An application can use user-space I/O operations to access data on an external storage device so that the OS and file system can be bypassed [2]. This function makes it possible for an application to send its requests directly to the embedded CPU in RISP. After the configuration of an algorithm in RU is done, RISP can deliver a stable acceleration for it. The algorithm accelerated in RU normally generates a small size configuration file (i.e., bitstream). For example, none of the three applications (i.e., K-Means, Binarization, Sobel) has a configuration file larger than 4 MB. It will take around 10 ms for the configuration of a 4 MB bitstream using a 32-bit-wide slave mode at 100 Mhz CCLK (Configuration Clock) [25]. Thus, the CPU time overhead caused by a reconfiguration is trivial compared to the data processing time. Besides, for an application with a less than 4 MB bitstream, the power of an FPGA dynamic partial reconfiguration does not exceed 400 mW [16]. The energy overhead of a reconfiguration can be estimated by 10 ms  $\times$  400 mW = 4 mJ, which is pretty tiny compared to the energy consumed by data processing. Therefore, the overhead of CPU time and energy consumption caused by a reconfiguration of RISP can be ignored.

#### IV. MODELS AND VALIDATIONS

#### A. Performance and energy models

In this section, we will develop performance and energy consumption models for each component of Baseline and RISP. Next, the models will be validated. In Section V, we will leverage these models to evaluate the benefits of RISP. Since performance is mainly determined by data transfer time and data analysis time, we calculate these two metrics for each stage of Baseline and RISP so that we can obtain their overall execution times.

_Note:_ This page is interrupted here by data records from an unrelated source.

-- ==== Sys2Proof/Machine/Exports.lean ====
section
/-! DEFINITION. Region digests, the journal's export and acknowledgement, the exception counts, and the partner's journal (16 R478,
R479, R486 to R493, 17 R502). -/

namespace Sys2Proof.Machine

open Sys2Proof

/-! ### Region digests (R486, R487) -/

/-- A write of 1 to START. -/
def regionEffect : Effect := fun r v s =>
  let h := s.reg 0xB130 1 % 2 ^ 21
  let off := s.reg 0xB130 2
  let len := s.reg 0xB130 3
  let e := s.homeEntry .internal h
  if s.stepRuns 0xB130 4 then refuse s St.loadBusy
  else if !entValid e || entOwner e != s.ownEp then refuse s St.keyMismatch
  else if entDead e then refuse s St.regionDead
  else if off % 256 ≠ 0 ∨ len % 256 ≠ 0 ∨ len = 0 ∨ entLen e < off + len then refuse s St.bounds
  else
    let x := s.startStep r 0xB130 4 (leNat v)
    if x.2.1 = St.stepPending then
      (x.1.modStep 0xB130 4 fun o => { o with value := len / 256, place := h, addr := off }, x.2)
    else x

/-- REGION_DIGEST (R486). -/
def execRegionDigest (r : Route) (v : Bytes) (s : State) : Out := .next (s.rowWrite r 0xB130 4 v regionEffect)

/-- The end of a region digest: its registers and the REGION entry. -/
def State.endRegion (s : State) (o : StepOp) : State :=
  let e := s.homeEntry .internal o.place
  let wrote := s.ep.home.wrote
  let d := if o.status = St.ok then treeDigest (Machine.pieces 256 o.value o.data) 0x04 (natLe 64 (256 * o.value)) else 0
  let s := s.modHome .internal fun h => { h with watch := none, wrote := false }
  let s := ((s.setReg 0xB130 6 d).setReg 0xB130 7 (b2n wrote)).devTally 5 (256 * o.value)
  (s.append { kind := 6, digest := d, reference := 2 ^ 63 + put o.place 57 37 + o.addr, status := o.status,
              count := 4 * o.value, part := entPart e, flags := b2n wrote }).endStep 0xB130 4 o.status

/-- One step of a region digest: it reads its next blocks, each chunk at its own instant. -/
def State.runRegion (s : State) (e : StepEv) (last : Bool) : State :=
  let o := s.stepOp 0xB130 4
  let ent := s.homeEntry .internal o.place
  let base := entBase ent * 2 ^ 21 + o.addr
  let n := if last then o.value - o.pos else min e.count (o.value - o.pos)
  let a := base + 256 * o.pos
  let s := if o.pos = 0 ∧ n ≠ 0 then s.modHome .internal fun h => { h with watch := some (base, 256 * o.value), wrote := false }
    else s
  let s := (s.memEvents .internal a e.ev).memEvent .internal a 0 (4 * n)
  let bad := s.ep.home.anyBad a (256 * n)
  let s := s.modStep 0xB130 4 fun o => { o with
    pos := o.pos + n, data := o.data ++ s.ep.home.read a (256 * n), status := if bad then St.dataLost else o.status }
  if o.value ≤ o.pos + n then s.endRegion (s.stepOp 0xB130 4) else s

/-! ### The journal's export (R492, R493) -/

/-- The oldest SEQUENCE retained. -/
def State.journalOldest (s : State) : Nat := s.journal.next - s.journalCap

/-- Home address of an entry in the journal area. -/
def State.journalAddr (s : State) (seq : Nat) : Nat := s.reg 0x6300 6 + 128 * (seq % s.journalCap)

/-- An entry lies in an uncorrectable chunk. -/
def State.entryBad (s : State) (seq : Nat) : Bool := s.ep.home.anyBad (s.journalAddr seq) 128

/-- FIRST_UNREADABLE: the lowest SEQUENCE held in an uncorrectable chunk (R493). -/
def State.firstUnreadable (s : State) : Nat :=
  s.journal.entries.foldl (fun m e => if s.entryBad e.seq then min m e.seq else m) 0xFFFFFFFFFFFFFFFF

/-- A write of 1 to EXPORT: the range must be retained. -/
def journalExportEffect : Effect := fun r v s =>
  let a := s.reg 0xB100 7
  let n := s.reg 0xB100 8
  if s.stepRuns 0xB100 9 then refuse s St.loadBusy
  else if a < s.journalOldest ∨ s.journal.next < a + n ∨ n = 0 then refuse s St.valueRefused
  else
    let x := s.startStep r 0xB100 9 (leNat v)
    if x.2.1 = St.stepPending then
      (x.1.modStep 0xB100 9 fun o => { o with value := n, place := a, addr := s.reg 0xB100 6 }, x.2)
    else x

/-- JOURNAL_EXPORT (R492). -/
def execJournalExport (r : Route) (v : Bytes) (s : State) : Out := .next (s.rowWrite r 0xB100 9 v journalExportEffect)

/-- Copy one entry: zeros, with DATA_LOST, where its chunk is uncorrectable. -/
def State.exportEntry (s : State) (seq : Nat) : State × Bytes :=
  if s.entryBad seq then
    (s.modStep 0xB100 9 fun y => { y with status := St.dataLost }, natLe 128 0)
  else
    match s.journal.entries.find? (fun e => e.seq == seq) with
    | some e => (s, e.bytes)
    | none => (s.draw, natLe 128 (Config.unstated s.fresh [16, 492, seq]))

/-- Copy n records of a running export to the host. -/
def State.copyOut (s : State) (idx sub size n : Nat) (f : State → Nat → State × Bytes) : State :=
  let o := s.stepOp idx sub
  let x := (List.range n).foldl (fun (x : State × Bytes) i =>
    let y := f x.1 (o.place + o.pos + i)
    (y.1, x.2 ++ y.2)) (s, [])
  let s := if n = 0 then x.1 else x.1.emit (.hostWrite 0 (o.addr + size * o.pos) x.2)
  s.modStep idx sub fun y => { y with pos := y.pos + n }

/-- One step of a journal export; after the last entry comes its chain value. -/
def State.runJournalExport (s : State) (e : StepEv) (last : Bool) : State :=
  let o := s.stepOp 0xB100 9
  let n := if last then o.value - o.pos else min e.count (o.value - o.pos)
  let s := (s.memEvents .internal (s.journalAddr (o.place + o.pos)) e.ev).copyOut 0xB100 9 128 n State.exportEntry
  if o.value ≤ o.pos + n then
    let d := ((s.journal.entries.find? fun x => x.seq == o.place + o.value - 1).map (·.chain)).getD s.journal.head
    (s.emit (.hostWrite 0 (o.addr + 128 * o.value) (natLe 64 d))).endStep 0xB100 9 (s.stepOp 0xB100 9).status
  else s

/-! ### The partner's entries (17 R502) -/

/-- A write of 1 to EXPORT_PARTNER: the range must be mirrored here. -/
def partnerExportEffect : Effect := fun r v s =>
  let a := s.reg 0xB100 7
  let n := s.reg 0xB100 8
  if s.stepRuns 0xB010 0x0B then refuse s St.loadBusy
  else if n = 0 ∨ (s.journal.partner.filter fun e => decide (a ≤ e.1) && decide (e.1 < a + n)).length ≠ n then
    refuse s St.valueRefused
  else
    let x := s.startStep r 0xB010 0x0B (leNat v)
    if x.2.1 = St.stepPending then
      (x.1.modStep 0xB010 0x0B fun o => { o with value := n, place := a, addr := s.reg 0xB100 6 }, x.2)
    else x

/-- EXPORT_PARTNER (R502). -/
def execExportPartner (r : Route) (v : Bytes) (s : State) : Out := .next (s.rowWrite r 0xB010 0x0B v partnerExportEffect)

/-- Home address of a mirrored entry in the firmware area. -/
def State.partnerAddr (s : State) (seq : Nat) : Nat := s.reg 0x6300 4 + 2 ^ 27 + 128 * (seq % 7340032)

def State.exportPartner (s : State) (seq : Nat) : State × Bytes :=
  if s.ep.home.anyBad (s.partnerAddr seq) 128 then
    (s.modStep 0xB010 0x0B fun y => { y with status := St.dataLost }, natLe 128 0)
  else (s, ((s.journal.partner.find? fun e => e.1 == seq).map (·.2)).getD (natLe 128 0))

/-- The chain over mirrored entries: it begins at entry 0 or at a CHECKPOINT, which holds the value before it (R489). -/
def chainOver : List (Nat × Bytes) → Option (Nat × Nat) → Option (Nat × Nat)
  | [], acc => acc
  | (k, b) :: r, acc =>
    let before : Option Nat :=
      if k = 0 then some 0
      else if leAt b 22 1 = 9 then some (leAt b 64 64)
      else match acc with
        | some (j, d) => if j + 1 = k then some d else none
        | none => none
    chainOver r (before.map fun d => (k, sha3n (natLe 64 d ++ b)))

/-- The partner's chain value after an entry; where the entries held do not give it, the spec states none. -/
def State.partnerChain (s : State) (seq : Nat) : Nat :=
  let l := lsort (fun a b => decide (a.1 < b.1)) (s.journal.partner.filter fun e => decide (e.1 ≤ seq))
  match chainOver l none with
  | some (k, d) => if k = seq then d else Config.unstated s.fresh [17, 502, seq] % 2 ^ 512
  | none => Config.unstated s.fresh [17, 502, seq] % 2 ^ 512

/-- One step of an export of the partner's entries. -/
def State.runPartnerExport (s : State) (e : StepEv) (last : Bool) : State :=
  let o := s.stepOp 0xB010 0x0B
  let n := if last then o.value - o.pos else min e.count (o.value - o.pos)
  let s := (s.memEvents .internal (s.partnerAddr (o.place + o.pos)) e.ev).copyOut 0xB010 0x0B 128 n State.exportPartner
  if o.value ≤ o.pos + n then
    let d := s.partnerChain (o.place + o.value - 1)
    (s.draw.emit (.hostWrite 0 (o.addr + 128 * o.value) (natLe 64 d))).endStep 0xB010 0x0B (s.stepOp 0xB010 0x0B).status
  else s

/-! ### Acknowledgement and single entries (R491 to R493) -/

/-- A write of ACKNOWLEDGED: raised only, up to the newest SEQUENCE. -/
def acknowledgeEffect : Effect := fun _ v s =>
  if s.reg 0xB100 3 < leNat v ∧ leNat v < s.journal.next then done (s.setReg 0xB100 3 (leNat v)).journalFill
  else refuse s St.valueRefused

/-- A read of ENTRY. -/
def readEntry (s : State) : State × Nat × Bytes :=
  let seq := s.reg 0xB100 0x0B
  match s.journal.entries.find? (fun e => e.seq == seq) with
  | none => (s, St.valueRefused, [])
  | some e => if s.entryBad seq then (s, St.dataLost, []) else (s, St.ok, e.bytes)

/-! ### Exception counts (R478, R479) -/

/-- COUNT_k of B140: what has come since the last CLEAR. -/
def State.excShown (s : State) (k : Nat) : Nat := s.excCount k - tget s.exc.cleared k 0

/-- A record of the log (Table 16.4). -/
def State.excBits (s : State) (r : ExcRec) : Nat :=
  put r.count 31 0 + put r.slot 42 32 + put (if s.confidential then 127 else r.part) 49 43 + put r.port 55 50 + put r.kind 63 56
  + put r.span 127 64

/-- The log, newest first, padded with zero records. -/
def State.excLog (s : State) : Bytes := sliceB (s.exc.log.flatMap fun r => natLe 16 (s.excBits r)) 0 4096

/-- A write of 1 to CLEAR. -/
def excClearEffect : Effect := fun _ v s =>
  done (if leNat v % 2 = 1 then { s with exc := { s.exc with cleared := s.exc.counts, log := [], lastSpan := 0 } } else s)

/-- The counts of KIND 1 to 6. -/
def State.excCounts (s : State) : List Nat := (List.range 6).map fun i => s.excCount (i + 1)

/-- What has come since the previous EXCEPTIONS entry, as six U64 values. -/
def State.excSince (s : State) : Bytes :=
  (s.excCounts.zip s.exc.base).flatMap fun (a, b) => natLe 8 (a + 2 ^ 64 - b)

/-- EXCEPTIONS_ENTRY (R488, Table 16.7): at a span boundary 1,024 spans after the previous entry, if a count has changed. -/
def execExceptionsEntry (s : State) : Out :=
  .next (
    if s.clock.slot ≠ 0 ∨ s.exc.wait ≠ 0 ∨ s.excCounts = s.exc.base then s
    else
      let s := s.append { kind := 10, reference := s.exc.firstSpan.getD s.clock.span, digest := leNat s.excSince }
      { s with exc := { s.exc with base := s.excCounts, wait := 1024, firstSpan := none } })

/-! ### Lock-step counts (R494 to R498) -/

/-- A write of 1 to CLEAR of B110. -/
def lockClearEffect : Effect := fun _ v s =>
  done (
    if leNat v % 2 = 1 then
      let t := ((s.setReg 0xB110 4 0).setReg 0xB110 5 0).setReg 0xB110 6 0
      { t with lock := { t.lock with seeking := none } }
    else s)

end Sys2Proof.Machine
end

For Baseline, data transfer time from NVM to on-device DRAM is

$$t_{ch2DRAM} = \frac{D}{n_{ch} * b_{ch}},\tag{1}$$

where D is the size of raw data that have been evenly split among all channels.  $n_{ch}$  and  $b_{ch}$  are number of NVM channels and read bandwidth of each channel, respectively. Data transfer time from on-device DRAM to Host can be calculated as

t

$$_{DRAM2host} = \frac{D}{b_{hostIO}},$$
(2)

where  $b_{hostIO}$  is the bandwidth of the host interface. Since the two data transfer stages are organized in a pipelined manner, the overall data transfer time is determined by

$$t_{totalXsfer} = max \left\{ t_{ch2DRAM}, t_{DRAM2host} \right\}.$$
(3)

Assume that a host has  $n_{cpu}$  CPUs and each needs to spend CPB (cycles per byte) cycles to process one byte of data. Hence, data analysis time on the host can be obtained by

$$t_{hostComp} = \frac{CPB * D}{f_{hostcpu} * n_{cpu}},\tag{4}$$

where  $f_{hostcpu}$  is the frequency of each CPU. Thus, the total data processing time for Baseline is

$$T_{Baseline} = t_{totalXsfer} + t_{hostComp}.$$
 (5)

For RISP, data transfer time from NVM to RU is denoted by  $t_{ch2RU}$ , which is equal to  $t_{ch2DRAM}$  in Baseline. Unlike a host CPU, FPGA provides massive pipelining and parallelism. Hence, data analysis time in RU is

$$t_{RUComp} = \frac{D/(\alpha * n_{ch}) + n_{delay}}{f_{RU}},$$
(6)

where  $\alpha$  is the number of bytes that can be fed into a RISP channel per clock cycle,  $f_{RU}$  is FPGA running frequency, and  $n_{delay}$  is the time delay between the input data arriving RU and the output data (i.e., results) starting to leave RU. Note that  $n_{delay}$  is calculated in clock cycles. After data analysis is completed in RU, the public processing cell aggregates all results and then writes them to the on-device DRAM. The time taken by this step is decided by

$$t_{RU2DRAM} = \frac{D}{\beta * b_{DRAM}},\tag{7}$$

where  $\beta$  is a reduction factor, which is the ratio of raw data size to the size of results. Its value depends on the feature of an application.  $b_{DRAM}$  is the bandwidth of on-device DRAM. Since data processing through these steps in FPGA could be easily organized in a pipelined manner, the total execution time can be obtained by

$$T_{RISP} = max\{t_{ch2RU}, t_{RUComp}, t_{RU2DRAM}\}.$$
 (8)

Now, we estimate energy consumption for each component of Baseline and RISP. Since at any given time a component could be in one of the three statuses (i.e., active, idle, and power-off), total energy consumption can be computed by

$$E_{sys} = \sum_{i \in sys} (P_{i\_active} * t_{i\_active} + P_{i\_idle} * t_{i\_idle}), \quad (9)$$

where  $P_{i\_active}$ ,  $P_{i\_idle}$ ,  $t_{i\_active}$ ,  $t_{i\_idle}$  are power and duration of each component in either an active or an idle status. For Baseline,  $sys = \{NVM, on-device DRAM, SSD\}$ 

controller, host interface, host DRAM, and host chipset}. For RISP,  $sys = \{NVM, RU, on-device DRAM, SSD chipset\}$ .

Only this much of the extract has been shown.